Collected data
● ● ● ●

/-- What DEC has made of its records so far: its state, whether one was undecodable, whether an interval is quiet or lost. -/
structure DecOut where
  st : CodecSt
  bad : Bool
  quiet : Bool
  deriving DecidableEq, Repr

def decodeOne (codec khz mode : Nat) (variant conceal : Bool) (d : DecOut) (r : List Byte) : DecOut :=
  let us := decUs codec khz mode d.st r
  if recBad r || !recOk codec r then
    let m := khz * us / 1000
    { st := ({ d.st with
        held := d.st.held ++ d.st.fill codec khz conceal m, erased := d.st.erased + 1, dtx := false } : CodecSt).afterLoss m
      bad := d.bad || !recBad r, quiet := true }
  else
    let q := recSid r || recNodata r
    { st := { d.st with
        held := d.st.held ++ (d.st.decoded codec khz mode variant conceal r).map (fun x => (x, .heard))
        frames := d.st.frames + 1
        dtx := q
        mode := if q then d.st.mode else if codec = 6 ∨ codec = 7 ∨ codec = 9 then recFt r % 16 else mode
        memory := Config.afterFrame d.st.memory (decData codec mode variant r)
        frameUs := us, lost := 0 }
      bad := d.bad, quiet := d.quiet || q }

/-- Concealed frames count in the metrics too (R170). -/
def State.countConcealed (s : State) (n k f : Nat) : State :=
  s.setSlot n k { s.slot n k with plcFrames := (s.slot n k).plcFrames + f }

/-- The adjustment of the playout that a run realises (R279): held and decoded output is lengthened or shortened. `lim` bounds it
in ns; amounts of at most 2 ms are not realised. -/
def CodecSt.stretch (st : CodecSt) (khz lim : Nat) (owed : Int) : List (BitVec 16 × PcmKind) × Int :=
  if owed.natAbs ≤ 2000000 then (st.held, 0)
  else
    let m := khz * min lim owed.natAbs / 1000000
    let n := if 0 < owed then st.held.length + m else st.held.length - min m st.held.length
    let kind (i : Nat) : PcmKind := (st.held.getD i (0, .heard)).2
    (((fitTo n (Config.stretched st.memory n (st.held.map (·.1)))).zipIdx).map (fun e => (e.1, kind e.2)),
      (((n : Int) - st.held.length) * 1000000 / khz))

/-- The owed amount falls by what DEC has realised. -/
def State.realised (s : State) (b : Block) (r : Int) : State :=
  match b.owed with
  | some (tid, _) => if r = 0 then s else s.setPlay tid { s.play tid with owed := (s.play tid).owed - r }
  | none => s

/-- The samples of one of a codec's frames: of a codec without one the block of a run, of Opus the last frame decoded. -/
def CodecSt.frameSamples (st : CodecSt) (codec khz p b : Nat) : Nat :=
  let ms := codecFrame codec true b
  max 1 (if codec = 8 then khz * max 10000 st.frameUs / 1000 else khz * (if ms = 0 then p else ms))

/-- The block that a run of DEC or PLC puts out: MISSING where it holds no valid sample (R174). -/
def pcmOut (khz tag : Nat) (l : List (BitVec 16 × PcmKind)) : Block :=
  if l.all (fun e => e.2 == .missing) then { Block.empty with rate := khzCode khz } else pcmBlock khz tag (l.map (·.1))

/-- DEC: p ms of PCM from the frames presented and the samples held. Of a block of another codec nothing is taken, and none of
what is held is put out (log 65). -/
def dec (n k : Nat) (s : State) (r : Run) (w : Nat) : State × Option Block × Nat :=
  let codec := ciCodec w
  let conceal := bit w 0
  let p := ctxPeriod r.ctx
  let khz := decKhz codec (ciB w)
  let need := perBlock khz p
  let a := ctxArea r.ctx (ciSoff w)
  let b := r.block (ciBi w)
  let st := s.codecAt a (codecKey opDec codec khz)
  let other := !b.missing && !b.frames.isEmpty && b.codec.toNat != codec
  let frames := if b.missing || other then [] else b.frames
  let st0 := match b.req with | some v => if other then st else { st with rx := v } | none => st
  let d := frames.foldl (decodeOne codec khz (ciMode w) (bit w 4) conceal) ⟨st0, false, false⟩
  let quiet := d.quiet || decide (d.st.held.length < need)
  let t := match (if b.missing then none else b.owed) with
    | some (_, o) => d.st.stretch khz (if quiet then p * 1000000 else p * 125000) o
    | none => (d.st.held, 0)
  let out := if other then [] else t.1.take need
  let rest := if other then t.1 else t.1.drop need
  let frame := d.st.frameSamples codec khz p (ciB w)
  let over_ := rest.length - 120 * khz
  let short := need - out.length
  let gap := if conceal then d.st.gap + short else d.st.gap
  let full := out ++ d.st.fill codec khz conceal short
  let st1 := ({ d.st with
    held := rest.take (120 * khz)
    conc := full.any (fun e => e.2 == .concealed)
    erased := d.st.erased + (over_ + frame - 1) / frame + gap / frame
    gap := gap % frame } : CodecSt).afterLoss short
  let s1 := ((s.realised b t.2).setCodec a codec st1).countConcealed n k
    (if conceal then gap / frame + (d.st.erased - st0.erased) else 0)
  let code := if other then 2 else if d.bad then 1 else if 0 < over_ then 4 else 0
  (s1, some (pcmOut khz (if b.tag = 0 then r.boundary * 1000 else b.tag) full), code)

/-- PLC in place of a DEC: held samples first, then the whole rest concealed; the frames skipped count in ERASED (R255). -/
def decLost (n k : Nat) (s : State) (r : Run) (w : Nat) : State × Option Block × Nat :=
  let codec := ciCodec w
  let khz := decKhz codec (ciB w)
  let need := perBlock khz (ctxPeriod r.ctx)
  let a := ctxArea r.ctx (ciSoff w)
  let b := r.block (ciBi w)
  let st := s.codecAt a (codecKey opDec codec khz)
  let skipped := if b.missing then 0 else b.frames.length
  let out := st.held.take need
  let full := out ++ st.fill codec khz true (need - out.length)
  let st1 := ({ st with
    held := st.held.drop need, conc := full.any (fun e => e.2 == .concealed), erased := st.erased + skipped } : CodecSt).afterLoss
      (need - out.length)
  ((s.setCodec a codec st1).countConcealed n k skipped, some (pcmOut khz (r.boundary * 1000) full), 0)

def execDec (cl : Fin 32) (slot : BitVec 13) (chain : Fin 2) (s : State) : Result :=
  .next (s.romOp cl slot.toNat chain opDec cleanReads (fun u r w =>
    if r.plc.contains r.idx then decLost cl slot.toNat u r w else dec cl slot.toNat u r w))

/-- PLC: a MISSING block is concealed from the history of earlier ones, at their rate. -/
def plc (s : State) (r : Run) (w : Nat) : State × Option Block × Nat :=
  let b := r.block (ciBi w)
  let codec := ciCodec w
  let a := ctxArea r.ctx (ciSoff w)
  let khz := if b.missing then s.stateKhz a opPlc codec 8 else rateKhz b.rate.val
  let st := s.codecAt a (codecKey opPlc codec khz)
  let m := perBlock khz (ctxPeriod r.ctx)
  if b.missing then
    (s.setCodec a codec (({ st with conc := true, erased := st.erased + 1 } : CodecSt).afterLoss m),
      some (pcmBlock khz (r.boundary * 1000) (st.conceal codec khz m)), 0)
  else
    (s.setCodec a codec { st with
      conc := false, frames := st.frames + 1, memory := Config.remember st.memory b.samples, lost := 0 }, some b, 0)

def execPlc (cl : Fin 32) (slot : BitVec 13) (chain : Fin 2) (s : State) : Result :=
  .next (s.romOp cl slot.toNat chain opPlc cleanReads plc)

/-! ## ENC (R250, R254) -/

/-- Lookahead of an encoder in µs (R243). -/
def lookahead (codec : Nat) : Nat :=
  match codec with
  | 0x05 => 5000
  | 0x06 => 5000
  | 0x07 => 5000
  | 0x08 => 6500
  | 0x09 => 12000
  | _ => 0

/-- The mode that a request names, none where it names no mode of the codec: of EVS a rate index, or an AMR-WB mode with IO. -/
def askedMode (codec mode rx : Nat) : Option Nat :=
  if codec = 6 then (if rx ≤ 7 then some rx else none)
  else if codec = 7 then (if rx ≤ 8 then some rx else none)
  else if bit mode 7 then (if rx / 16 = 1 ∧ rx % 16 ≤ 8 then some (rx % 16) else none)
  else if (rx / 16 = 0 ∨ rx / 16 = 2 ∨ rx / 16 = 3) ∧ 1 ≤ rx % 16 ∧ rx % 16 ≤ 6 then some (rx % 16 - 1)
  else none

/-- The mode in force: with FOLLOW, no higher than the peer's RXMODE where that names a mode (R250). -/
def State.encMode (s : State) (n : Nat) (r : Run) (w : Nat) : Nat :=
  let m := ciMode w
  if !bit w 2 then m
  else match s.slotOf n (ctxPeer r.ctx) with
    | none => m
    | some j => match askedMode (ciCodec w) m (s.byte (ctxArea (s.ctx n j) (ciSoff w) + 2)).toNat with
      | none => m
      | some q => if ciCodec w = 9 then m / 32 * 32 + min (m % 32) q else min m q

● ● ● ●

#### [ABOUT THIS TASK]
Return, from the data, each line that has the word "setCodec" in it.

#### [TASK SOLUTION]
  let s1 := ((s.realised b t.2).setCodec a codec st1).countConcealed n k
  ((s.setCodec a codec st1).countConcealed n k skipped, some (pcmOut khz (r.boundary * 1000) full), 0)
    (s.setCodec a codec (({ st with conc := true, erased := st.erased + 1 } : CodecSt).afterLoss m),
    (s.setCodec a codec { st with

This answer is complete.